Radiology Department, Royal Adelaide Hospital, Adelaide, South Australia, Australia.
Muscle Nerve. 2019 Nov;60(5):549-557. doi: 10.1002/mus.26660. Epub 2019 Aug 20.
This study assesses the burden, distribution, and evolution of muscle inflammation and damage on MRI among subtypes of idiopathic inflammatory myopathy (IIM).
Musculoskeletal MRIs performed in 66 patients with IIM and 10 patients with non-IIM between 2009 and 2016 were retrospectively graded for muscle edema, fatty replacement (FR), and atrophy.
Immune-mediated necrotizing myopathy (IMNM) patients had severe and extensive lower limb muscle edema, FR, and atrophy. The pelvic muscles and adductors were significantly more affected than in patients with dermatomyositis and polymyositis. Inclusion body myositis (IBM) was characterized by marked anterior thigh involvement, which stabilized or progressed at follow-up imaging. Atrophy and FR grades improved over time in some non-IBM IIM patients.

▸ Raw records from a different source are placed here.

/-- The controlling strings of a band: ACTIVE, or a spare in its ramp, and not KILLED (R310, R516). -/
def State.controlling (s : State) (b : Nat) : List Nat :=
  (s.bandStrings b).filter fun k => (s.num 0xC003 k = 0 || (s.lstring k).inRamp) && s.obs (wString k) != 4

/-- Image group and primary that a band feeds. -/
def bandMap (v : View) (b : Nat) : Option (Nat × Nat) :=
  if v 0xC005 b = 0xFFFF then none else some (fld (v 0xC005 b) 15 8, fld (v 0xC005 b) 7 0)

/-- The bands of a group. -/
def groupBands (v : View) (g : Nat) : List Nat := (upTo 4).filter fun b => (bandMap v b).map Prod.fst = some g

/-- Samples per frame, K of R312. -/
def loopK (v : View) : Nat := if v 0xC006 0 = 0 then 0 else periodMin (v 0xB001 0) (v 0xB050 0) / v 0xC006 0

/-- A string's observed state, with event 0xCD. -/
def State.setStringObs (k v : Nat) (s : State) : State :=
  let old := s.obs (wString k)
  if old = v then s else (s.setObs (wString k) v).raise 0xCD k (old * 256 + v)

/-- Whether LAMP reports a string's driver or channel lost, or the string is commanded KILLED (R333). -/
def State.stringDown (s : State) (k : Nat) : Bool :=
  (s.unitRec (wString k)).cmd = 4 ||
  (match s.stringDriver k with
    | some d => s.mews.dev.lit && s.obs (wDriver d) != 1
    | none => false)

/-- A band's strings take its state, but for those whose driver or channel is lost (R333). -/
def State.followStrings (b : Nat) (s : State) : State :=
  (s.bandStrings b).foldl (fun s k => s.setStringObs k (if s.stringDown k then 4 else s.obs (wBand b))) s

/-- Whether a band is without its light: KILLED, or with no controlling string left (R20). -/
def State.bandGone (s : State) (b : Nat) : Bool := s.obs (wBand b) = 4 || (s.controlling b).isEmpty

/-- The bands of R20: one is added as it is lost, and leaves as it reads CLOSED, HOLD_MODEL or DERATE with strings
(log entry 79, DEDUCED, unsafe). -/
def State.judgeDead (s : State) : State :=
  s.modLoop fun l => { l with dead := maskOf 4 fun b =>
    (bandMap s.live b).isSome && (s.bandGone b || (bit l.dead b && s.obs (wBand b) = 0)) }

/-- A band's observed state, with event 0xCC; its strings follow. -/
def State.setBand (b v : Nat) (s : State) : State :=
  let old := s.obs (wBand b)
  if old = v then s
  else ((((s.setObs (wBand b) v).modBand b fun x => { x with plaus := 0 }).raise 0xCC b (old * 256 + v)).followStrings b).judgeDead

/-- The integrators, derivatives and yp of a band zeroed (R333). -/
def State.zeroBand (b : Nat) (s : State) : State :=
  (s.modStrings (s.bandStrings b) fun x => { x with i := 0, d := 0, wind := false }).modBand b fun x =>
    { x with yp := 0, fresh := true }

/-- A band killed: zero set-points (R333). -/
def State.killBand (b : Nat) (s : State) : State :=
  ((s.setBand b 4).modStrings (s.bandStrings b) fun x => { x with u := 0, u1 := 0 }).modBand b (LBand.gate s.now)

/-- A band that leaves KILLED for OPEN (R333). -/
def State.reviveBand (b : Nat) (s : State) : State :=
  if s.obs (wBand b) = 4 && (s.unitRec (wBand b)).cmd != 4 && s.lamp.latch = 0 then
    ((s.zeroBand b).setBand b 0).modBand b fun x => { x with fault := x.fault &&& 0x18, impl := 0 }
  else s

/-- The cap of DERATE: 80% of the mean u of the last CLOSED windows (R343). -/
def derateCap (means : List Nat) : Nat :=
  match means with
  | [] => 0
  | _ => means.foldl (· + ·) 0 * 8 / (10 * means.length)

/-- A band enters DERATE, its maximum capped (R343). -/
def State.derate (b : Nat) (s : State) : State :=
  (s.modBand b fun x => { x with cap := derateCap x.means, hi := min x.hi (derateCap x.means) }).setBand b 3

/-- A band leaves CLOSED for HOLD_MODEL, or for DERATE with its temperature lost (R316, R336, R341, R343). -/
def State.enterHold (b flag : Nat) (s : State) : State :=
  let x := s.lband b
  let s1 := s.modBand b fun x => { x with fault := x.fault ||| flag }
  if x.tempLost then s1.derate b else s1.setBand b 2

/-- A band's temperature lost or restored (R333, R336, R343). -/
def State.bandTempJudge (b : Nat) (s : State) : State :=
  let lost := s.bandTempLost b
  if lost = (s.lband b).tempLost then s
  else
    let s1 := (s.modBand b fun x => { x with
      tempLost := lost, fault := if lost then x.fault ||| 8 else clearBits x.fault 8 }).raise 0xD1 b (b2n lost)
    if lost && s1.obs (wBand b) = 2 then s1.derate b
    else if !lost && s1.obs (wBand b) = 3 then (s1.modBand b fun x => { x with hi := x.envV }).setBand b 2
    else s1

/-- A command to a band takes effect (R333, R38). -/
def State.bandCommand (b v : Nat) (s : State) : State :=
  let o := s.obs (wBand b)
  if v = 4 then s.killBand b
  else if o = 4 then s.reviveBand b
  else if v = 0 && (o = 1 || o = 2 || o = 3) then (s.setBand b 0).modBand b fun x => { x with fault := x.fault &&& 0x18 }
  else s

Patients with IMNM and IBM have characteristic patterns of muscle MRI abnormalities that may allow them to be differentiated radiologically from other IIM subtypes. Muscle damage in non-IBM IIM may be reversible.
本研究评估了特发性炎性肌病(IIM)各亚型患者 MRI 上肌肉炎症和损伤的负担、分布和演变。

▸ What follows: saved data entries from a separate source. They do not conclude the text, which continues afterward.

/-- The spare plane engine takes over at a frame boundary, after a transition (R514, R517). A port that the spare had been left to
takes the failed engine in its place. -/
def State.engineBoundary (s : State) : State :=
  match s.therm.swaps.find? fun w => w.1 = 0x9 && s.seqr.trans.isNone with
  | none => s
  | some (_, res, spare, _) =>
    ((s.modPlgn fun p => { p with engines := p.engines.map fun e => if e = res then spare else if e = spare then res else e }).swapDone
      0x9 res).pumpSwaps

/-- The check of the plane engines in a frame (R514): whether the planes that the checker sliced differ from those of the engine of
the array checked. There is none with no spare left. -/
def State.engineCheck (mismatch : Bool) (s : State) : State :=
  match s.drivenPorts, s.spareEngines with
  | [], _ | _, [] => s
  | p :: ports, _ =>
    let a := if (p :: ports).contains s.therm.checkArray then s.therm.checkArray else p
    let m : Therm := { s.therm with checkLeft := if a = s.therm.checkArray then s.therm.checkLeft else 0 }
    let s := s.modTherm fun _ => { m with checkArray := a }
    let next := ((p :: ports).find? fun q => a < q).getD p
    let e := natAt s.plgn.engines a
    if mismatch && 0 < m.checkLeft then
      ((s.modTherm fun m => { m with engineBad := setBit m.engineBad e true, checkLeft := 0, checkArray := next }).wearOut 0x9 e 2 1)
    else if mismatch then s.modTherm fun m => { m with checkLeft := 4 }
    else if 0 < m.checkLeft then s.modTherm fun m => { m with
      checkLeft := m.checkLeft - 1, checkArray := if m.checkLeft = 1 then next else m.checkArray }
    else s.modTherm fun m => { m with checkArray := next }

/-- 0x0043: the spares ready (R507). -/
def State.spareInventory (s : State) : Nat :=
  let lanes := ((upTo 4).filter fun n => bit (s.num 0xB031) n && decide ((s.aport n).spare ≤ 1)).length
  let ulanes := ((upTo 4).filter fun n => decide ((s.uport n).spare ≤ 1)).length
  let banks := ((upTo 10).filter fun n => !bit s.arcd.banks n && (s.wearOf 0xA (0x100 + n)).isNone).length
  let plls := (s.clks.plls.filter fun p => p.st = 5).length
  let cores := (s.firm.cores.filter fun c => c = 1).length
  let eng := s.spareEngines.length
  let rows := (s.hbm.shadows.filter fun h => h.isNone).length
  let strs := ((upTo 48).filter fun k => s.num 0xC003 k = 1 && s.num 0xC002 k < 4).length
  lanes + ulanes * 2 ^ 8 + banks * 2 ^ 16 + plls * 2 ^ 24 + cores * 2 ^ 32 + eng * 2 ^ 40 + rows * 2 ^ 48 + strs * 2 ^ 56

/-- The wear list as it reads (R518). -/
def State.wearBytes (s : State) : Bytes :=
  (s.therm.wear.map fun e => toLE 8 (e.area % 16 + e.res % 0x4000 * 2 ^ 16 + e.st * 2 ^ 30 + e.val % 2 ^ 32 * 2 ^ 32)).flatten

/-- The pending list as it reads (R518). -/
def State.pendingBytes (s : State) : Bytes :=
  (s.therm.pending.map fun q => toLE 4 (0x01000000 + q.1 % 16 * 2 ^ 16 + q.2 % 0x4000)).flatten

/-! ## The rows -/

/-- MEWS_THERMAL_WARN (R495). -/
def execMewsThermalWarn (t : Nat) (s : State) : Host.Outcome State Fault Refusal := .next ((s.advance t).dieJudge 0)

回顾性分析了 2009 年至 2016 年间 66 例 IIM 患者和 10 例非 IIM 患者的肌肉骨骼 MRI,对肌肉水肿、脂肪浸润(FR)和萎缩进行分级。
免疫介导的坏死性肌病(IMNM)患者下肢肌肉水肿、FR 和萎缩严重且广泛。骨盆肌肉和内收肌的受累程度明显高于皮肌炎和多发性肌炎患者。包涵体肌炎(IBM)的特征是大腿前部明显受累,随访时影像学表现稳定或进展。一些非 IBM IIM 患者的肌肉萎缩和 FR 分级随时间推移而改善。
IMNM 和 IBM 患者具有特征性的肌肉 MRI 异常模式,可能使他们能够在影像学上与其他 IIM 亚型区分开来。非 IBM IIM 中的肌肉损伤可能是可逆的。